Differential Privacy (DP) Implementation with OctaiPipe#

Introduction#

Federated Learning preserves privacy by training models without moving raw data from edge devices. However, the model parameters sent by these devices can reveal patterns in the underlying data that could allow attackers to infer sensitive information (for example by using attribute and property inference privacy attacks). Differential privacy adds selected noise to these updates, protecting individual contributions.

Compared to methods like anonymization or cryptographic ciphers that obfuscate the original source, Differential privacy (DP) shifts the focus from ‘how to anonymize data’ to ‘how to measure the loss of privacy when the data is released’. By adding selected noise, DP provides an unconditional upper bound on the influence of a single individual on the output of the algorithm.

OctaiPipe has implemented Differential Privacy (DP) as a method of protecting sensitive data during federated training of neural network models.

Privacy budget#

The most important parameter in DP is the privacy budget (epsilon) which measures privacy loss. It also controls the privacy-utility/performance trade-off; lower values of epsilon indicate higher levels of privacy but are likely to reduce utility/performance as well. If epsilon is close to or lower than 1 (achieved adding more noise), the privacy loss remains small even in worst-case scenarios. Values of epsilon between 2 to 10 are not optimal, but they are considered a better solution than having no DP as they still offer some privacy protection. Values above 10 are similar to sharing the exact data, potentially exposing sensitive information.

Types of Differential privacy#

The use of DP in training Neural networks (NN) is well researched and can be divided into two categories :

-Central/Global Differential Privacy : The server aggregates model weights sent by clients after clipping (described below) and then adds noise. Privacy depends on trusting that the server has not been compromised to expose client data. Model performance is very high while privacy is relatively low.

-Local Differential Privacy : The clients add noise to local model weights before sending them to the server. Model utility is lower but privacy is higher when compared to global DP.

OctaiPipe supports Global or Local DP during federated training of neural networks. Users decide between Global or Local and configure OctaiPipe accordingly.

Running FL with DP in OctaiPipe#

The snippet below specifies the code needed to run Local DP during FL with OctaiPipe. This uses the file ‘configs/config_localDP.yml’ in the config_path. Details of the file are explained in the next section.

from octaipipe.federated_learning.run_fl import OctaiFL
config_path = './configs/config_localDP_flat.yml'

octaifl = OctaiFL(
    config_path,
    deployment_name='test weights',
    deployment_description='Testing DP with tabular dataset'
)
strategy = {
    'experiment_description': 'Testing DP',
    'strategy_name': 'fed_avg',
}
octaifl.strategy.set_strategy_values(strategy)
octaifl.run()

Note that during Local DP, strategy at the server should be set to federated average (fed_avg) for global model convergence.

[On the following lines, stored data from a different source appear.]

/-- LSB of 3.90625 ps to cycles, rounded. -/
def lsbCycles (v : Int) : Int := roundAway (v * 10) 512

/-- Peak gates of a channel at its shot's code step: index and predicted time. -/
def peakTimes (r : Rd) (s : State) (frame c d : Nat) : List (Nat × Int) :=
  if ¬ bankHist r (c / 32) then []
  else match readVersion s (hkey c d) frame with
    | none => []
    | some v =>
      let b := c / 32
      let p := sortBy (fun e => -(2048 * (e.2 : Int)) + e.1) ((peaksOf s (2 * hkey c d + v)).entries.filter fun e => decide (minCount r ≤ e.2))
      (p.take (min (peakGates r) (if nbEn r then 3 else 4))).zipIdx.map fun e =>
        (e.2, ((zoomOf r b + e.1.1 * 2 ^ binK r b + 2 ^ binK r b / 2 : Nat) : Int))

/-- Gates of a shot of view `r` (R168); a cycle is 51.2 LSB and FINE an eighth of one. -/
def placeGates (r : Rd) (s : State) (x : Shot) : List Gate :=
  if ¬ predEn r ∨ ¬ stkLive s then []
  else x.group.flatMap fun c => (peakTimes r s x.frame c x.dir).map fun p =>
    let sr := if x.sin < 4 then (emit s x.em).sRef.getD (sinNom r x.sin) else 0
    let st := if x.sin < 4 then delayOf s x.frame (256 + x.sin) else 0
    ⟨c, p.1, ((x.fcyc : Int) + roundAway (64 * x.fine + 10 * (p.2 + sr + delayOf s x.frame c - st)) 512 + gateOffset r).toNat, p.2⟩

/-- Gate `i` is stacked under view `r` (R170). -/
def stacked (r : Rd) (i : Nat) : Bool := decide (2 ≤ stackK r i) && !(nbEn r && i == 3)

def modStack (f : Stack → Stack) (s : State) : State := { s with stk := { s.stk with openStacks := s.stk.openStacks.map f } }

/-- A shot of an open stack's emitter is classed at its code step (R171). -/
def classStack (r : Rd) (x : Shot) (k : Stack) : Stack :=
  if k.claim.isSome ∨ k.em ≠ x.em then k
  else match x.gates.find? fun g => g.ch == k.ch && g.idx == k.idx with
    | some g =>
      if x.dir = k.dir ∧ (g.t - k.t).natAbs ≤ alignTol r ∧ stacked r k.idx then
        { k with count := k.count + 1, owed := k.owed ++ [x.sid], claim := if stackK r k.idx ≤ k.count + 1 then some x.sid else none }
      else { k with claim := some x.sid }
    | none => { k with claim := some x.sid }

/-- Stacks that a shot has completed or closed add to its group's windows; those it closed it may not open (R171, R172). -/
def claimStacks (r : Rd) (sid : Nat) (s : State) : State :=
  match shotOf s sid with
  | none => s
  | some x =>
    let after := s.stk.openStacks.map (classStack r x)
    let new := (s.stk.openStacks.zip after).filter fun p => p.1.claim.isNone && p.2.claim.isSome
    let closed := (new.filter fun p => !p.2.owed.contains sid).map fun p => (p.1.ch, p.1.idx)
    modShot sid (fun x => { x with claimed := x.claimed + new.length, noOpen := x.noOpen ++ closed }) { s with stk := { s.stk with openStacks := after } }

/-- Components held for all stacks (R157, R170). -/
def compCount (s : State) : Nat := s.stk.openStacks.foldl (fun n k => n + k.comps.length) 0

def stkMissed (s : State) : State := { s with stk := { s.stk with stkMiss := satAdd 16 s.stk.stkMiss 1 } }

/-- A component's record: `x3` of a window claimed by shot `x` for gate `g`. -/
def compOf (x : Shot) (g : Gate) (w : Win) (x3 : Vals) : Comp :=
  ⟨x.sid, (g.g : Int) - w.first, x3, if x.sin < 4 then x.s else some 0, w.sat, w.rtag⟩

For Global DP, the strategy needs to be changed to ‘global_dp’ as below :

strategy = {
    'experiment_description': 'Testing DP',
    'strategy_name': 'global_dp',
    'sigma': 1.0,
}

The parameter ‘sigma’ is the amount of noise the server adds as part of Global DP.

OctaiPipe calculates the resulting epsilon value to measure the privacy budget during training. As explained earlier, the epsilon value remain between 0.75 and 4 for good privacy protection with moderate loss of model utility. Note that the relationship between sigma and epsilon depends on the data distribution and model complexity.

Configuring DP#

During Local DP, each client carries out two primary operations: clipping the model weights and adding noise. During Global DP, the client only performs model weight clipping.

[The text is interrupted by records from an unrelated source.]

-- ==== Sys2Proof/Machine/Arch.lean ====
section
/-!
DEFINITION. The archive port (R366-R391): mounts, rings and chunks, checkpoints, station merges, errors,
suspension and wear.
-/

namespace Sys2Proof.Machine

/-! ### Layout (R375, R379, R380) -/

def extBytes : Nat := 2 ^ 26
def chunkRoom : Nat := 131008
def slotBytes : Nat := 131072
/-- First data extent and number of data extents. -/
def dataFirst (a : Arch) : Nat := 8 * a.stSlots + 1
def dataCount (e slots : Nat) : Nat := e - 1 - 8 * slots
/-- Extents a ring may own. -/
def ringQuota (a : Arch) (r : Nat) : Nat := a.quotas.getD r 0 * dataCount a.e a.stSlots / 256
def ringExts (a : Arch) (r : Nat) : Nat := (a.exts.filter fun p => p.2.1 == r).length
def ringOf (s : State) (r : Nat) : Ring := tget Ring.reset s.arch.rings r
def modRing (r : Nat) (f : Ring → Ring) (s : State) : State :=
  { s with arch := { s.arch with rings := tmod Ring.reset s.arch.rings r f } }

def archIrq (s : State) : State := irq 8 s

/-! ### Bytes on the drive (R165, R376, R377, R381) -/

/-- A chunk: its header and its payload. -/
def chunkBytes (s : State) (r ext slot : Nat) (first : Option Nat) (pay : List Byte) : List Byte :=
  let seq := (tget (0, 0, 0, 0) s.arch.exts ext).2.1
  let h := leBytes 4 0x5C0FA5D2 ++ leBytes 4 0x00010000 ++ leBytes 8 seq ++ leBytes 2 slot ++ leBytes 1 r ++ leBytes 1 (devIdx s % 8)
    ++ leBytes 4 pay.length ++ leBytes 2 (first.getD 0xFFFF) ++ leBytes 2 0 ++ leBytes 4 s.sys.frameNo
    ++ leBytes 8 (if domOn s 9 then devtime s else s.sys.devtimeHeld)
    ++ leBytes 8 Config.dieNumber ++ leBytes 12 0
  h ++ leBytes 4 (crc32c (h ++ pay)) ++ pay

/-- The superblock. -/
def superBytes (s : State) : List Byte :=
  let a := s.arch
  let b := leBytes 4 0x5C0FA5B0 ++ leBytes 4 0x00010000 ++ leBytes 8 a.sbSeq ++ leBytes 8 Config.dieNumber ++ leBytes 1 (devIdx s % 8)
    ++ leBytes 1 (if a.lba = 4096 then 12 else 9) ++ leBytes 2 0 ++ leBytes 4 a.e ++ leBytes 1 a.stSlots
    ++ (List.range 3).flatMap (fun i => leBytes 1 (a.quotas.getD i 0)) ++ leBytes 4 0
    ++ (List.range 64).flatMap (fun j => leBytes 4 (match lookupNat a.dir j with | some n => put n 16 0 + 2 ^ 31 | none => 0))
    ++ List.replicate 3796 0
  b ++ leBytes 4 (crc32c b)

/-- A checkpoint of sequence `seq`. -/
def checkpointBytes (seq : Nat) (s : State) : List Byte :=
  let h := leBytes 4 0x5C0FA5C1 ++ leBytes 4 0x00010000 ++ leBytes 8 seq ++ leBytes 8 s.arch.nextSeq ++ List.replicate 36 0
  let es := (List.range s.arch.e).flatMap fun n => match lookupNat s.arch.exts n with
    | some x => leBytes 8 x.2.1 ++ leBytes 1 x.1 ++ leBytes 1 0 ++ leBytes 2 x.2.2.1 ++ leBytes 4 x.2.2.2
    | none => leBytes 8 0 ++ leBytes 1 0xFF ++ leBytes 7 0
  h ++ leBytes 4 (crc32c (h ++ es)) ++ List.replicate 4032 0 ++ es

There are two ways to configure clipping :

-Fixed Clipping : A fixed threshold is set for the magnitude of client updates and any update exceeding this threshold is clipped back to the threshold value.

-Adaptive Clipping : The clipping threshold dynamically adjusts based on the observed update distribution.

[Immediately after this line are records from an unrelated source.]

/-! ### Sleep, stop, degradation (R359-R362) -/

/-- A lane leaves TX_USE; the remaining lanes tell the new mask where `mark`. -/
def leaveUse (k : Nat) (mark : Bool) (s : State) : State :=
  let use := remNat s.link.txUse k
  let s1 := { s with link := { s.link with txUse := use } }
  if mark && s.link.txUse.contains k then alignAll use s1 else s1

/-- A lane rejoins TX_USE, with ALIGN markers. -/
def joinUse (k : Nat) (s : State) : State :=
  if s.link.st = .up ∧ ¬ s.link.txUse.contains k ∧ (lanesToUse s).contains k then
    let use := insBy (fun (n : Nat) => (n : Int)) s.link.txUse k
    alignAll use { s with link := { s.link with txUse := use } }
  else s

/-- TX_SLEEP_ENTRY: 16 SLEEP blocks and out of TX_USE; the request is answered with its last lane (R359, R360). -/
def execTxSleepEntry (k : Nat) (s : State) : Out :=
  guardObj (decide (k < 8)) (if ¬ (lane s k).txLeaving then s
    else
      let s1 := each (List.range 16) (fun _ => sendCtl 0x66 k [k, 0, 0, 0, 0, 0, 0]) (modLane k (fun l => { l with txLeaving := false, txState := 1 }) s)
      let s2 := irq 9 (leaveUse k false s1)
      if (List.range 8).any fun j => (lane s2 j).txLeaving then s2
      else match s2.link.laneReq with
        | some q => settle (replyTo 0x22 q 0 [] { s2 with link := { s2.link with laneReq := none } })
        | none => s2)

/-- RX_DEEP_WAKE: the lane trains alone (R359). -/
def execRxDeepWake (k : Nat) (s : State) : Out :=
  guardObj (decide (k < 8)) (if (lane s k).retrain = 3 then
    irq 9 (modLane k (fun l => { l with rxState := 0, retrain := 1, aligns := 0, partnerAck := false }) s) else s)

/-- LASTING on a lane's source: DEGRADED, and out of TX_USE under RESTRIPE_EN unless it is the last lane (R362). -/
def degradeLane (k : Nat) (s : State) : State :=
  let s1 := irq 9 (modLane k (fun l => { l with degraded := true }) s)
  if restripeEn (rd s) && decide (2 ≤ s.link.txUse.length) then leaveUse k true s1 else s1

/-- FAULT_CLEAR on a lane (R362, R453). -/
def restoreLane (k : Nat) (s : State) : State := joinUse k (irq 9 (modLane k (fun l => { l with degraded := false }) s))

/-- TX lanes of a LANE_STATE request take a state; answered here, or by the last lane to fall asleep. -/
def txLaneState (code : Nat) (ks : List Nat) (q : Req) (s : State) : State :=
  if code = 1 then
    let go := ks.filter fun k => decide ((lane s k).txState = 0)
    if go = [] then replyTo 0x22 q 0 [] s
    else each go (fun k => modLane k fun l => { l with txLeaving := true }) { s with link := { s.link with laneReq := some q } }
  else if code = 2 then
    let s1 := each ks (fun k s => irq 9 (leaveUse k false (modLane k (fun l => { l with txState := 2, txLeaving := false }) s))) s
    replyTo 0x22 q 0 [] (if linkStopped s1 && linkOn s1 then enterDown s1 else s1)
  else
    let stopped := ks.any fun k => decide ((lane s k).txState = 2)
    let s1 := each ks (fun k s => if (lane s k).txState = 0 then s else irq 9 (joinUse k (modLane k (fun l => { l with txState := 0 }) s))) s
    if stopped then replyTo 0x22 q 12 [] (if linkOn s1 && !linkStopped s1 && !s1.pwr.lrefLost then enterDetect s1 else s1)
    else replyTo 0x22 q 0 [] s1

/-- RX lanes of a LANE_STATE request take a state. -/
def rxLaneState (code : Nat) (ks : List Nat) (q : Req) (s : State) : State :=
  if code = 1 ∨ code = 2 ∨ code = 3 then
    let s1 := each ks (fun k s => irq 9 (modLane k (fun l => { l with rxState := code, retrain := 0, lock := l.lock && code == 1 }) s)) s
    replyTo 0x22 q 0 [] (if linkStopped s1 && linkOn s1 then enterDown s1 else s1)
  else
    let was := fun n => ks.any fun k => decide ((lane s k).rxState = n)
    let s1 := each ks (fun k s =>
      if (lane s k).rxState = 0 then s
      else if (lane s k).rxState = 2 then modLane k (fun l => { l with retrain := 3 }) s
      else irq 9 (modLane k (fun l => { l with rxState := 0, lock := l.lock || l.rxState == 1 }) s)) s
    if was 3 then replyTo 0x22 q 12 [] (if linkOn s1 && !linkStopped s1 && !s1.pwr.lrefLost then enterDetect s1 else s1)
    else replyTo 0x22 q (if was 2 then 12 else 0) [] s1

/-- LANE_STATE on the stream link (R359): RANGE, then STATE, then DENIED (R314). -/
def linkLaneState (q : Req) (s : State) : State :=
  let w := qw q 0
  let rx := bit w 30
  let code := fld w 29 28
  let ks := bitsSet 8 0 (fld w 7 0)
  let lanes := if rx then rxLanes (rd s) else txLanes (rd s)
  if (ks.any fun k => decide (lanes ≤ k)) ∨ (¬ rx ∧ code = 3) then replyTo 0x22 q 8 [] s
  else if s.link.st ≠ .up ∧ code ≠ 0 ∧ code ≠ (if rx then 3 else 2) then replyTo 0x22 q 7 [] s
  else if ¬ domUp s (if rx then 16 else 15) then replyTo 0x22 q 10 [] s
  else if rx then rxLaneState code ks q s else txLaneState code ks q s

/-! ### Domains and the reference (R415, R420) -/

/-- D15 or D16 goes off: D15's frames in progress are abandoned, D16's partly received packets are lost. -/
def linkDomainOff (d : Nat) (s : State) : State :=
  linkPower (if d = 15 then noteFull { s with link := { s.link with ready := [] } } else s)

/-- Loss of LREFCLK: every lane stops, the link is down until the clock is back. -/
def linkClockLost (s : State) : State := if s.link.st = .off then s else irq 9 (enterDown s)

end Sys2Proof.Machine
end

Note that the selection of fixed or adaptive clipping requires advance knowledge of privacy requirements, data distribution and model complexity.

Below is an example of how to set the configuration for local DP with fixed clipping.

model_specs:
    type: base_torch
    name: demo_torch_model
    model_params:
        loss_fn: mse
        scaling:
        metric: rmse
        epochs: 10
        batch_size: 32
        differential_privacy:
            type: 'flat'
            settings:
                noise_multiplier: 5.0
                max_grad_norm: 1.20

Note that noise_multiplier is equivalent to sigma as used for Global DP. This is the amount of noise to ingest into the system. The parameter ‘max_grad_norm’ sets the threshold value of the model weights.

Suggested parameter value range [note that this strongly depends on the model and datasets] :

noise_multiplier : 2.5 to 15
max_grad_norm: 1.0 to 5.0

For Global DP with fixed clipping, the noise_multiplier should be set to 0.0

For adaptive clipping, the differential_privacy parameters should be changed to the following:

differential_privacy:
    type: 'adapt'
    settings:
        noise_multiplier: 5.0
        target_unclipped_quantile: 1.0
        clipbound_learning_rate: 0.01
        max_clipbound: 10
        min_clipbound: 0.1
        unclipped_num_std: 10
        max_grad_norm: 25.0
        loss_reduction: "mean"

The most important parameters are noise_multiplier (the same as with fixed clipping) and max_grad_norm (maximum threshold given but the optimizer will choose the threshold value by looking at the data distribution and other parameters).

There are two constraints for setting these parameters: (1) the max_clipbound must be larger than min_clipbound, and (2) noise_multiplier needs to be less than 2*unclipped_num_std.

The recomended ranges for tuning the main parameters are as follows:

Suggested parameter values (note that these strongly depend on the model and datasets) :

Loss_reduction : either “mean” or “sum“.
Clipbound_learning_rate : should be kept at rather low value (0.01 - 0.05).
max_grad_norm : [5, 25.0]
noise_multiplier : 2.5 to 15

For Global DP with adaptive clipping, noise_multiplier needs to be set to 0.0001 or similar small number.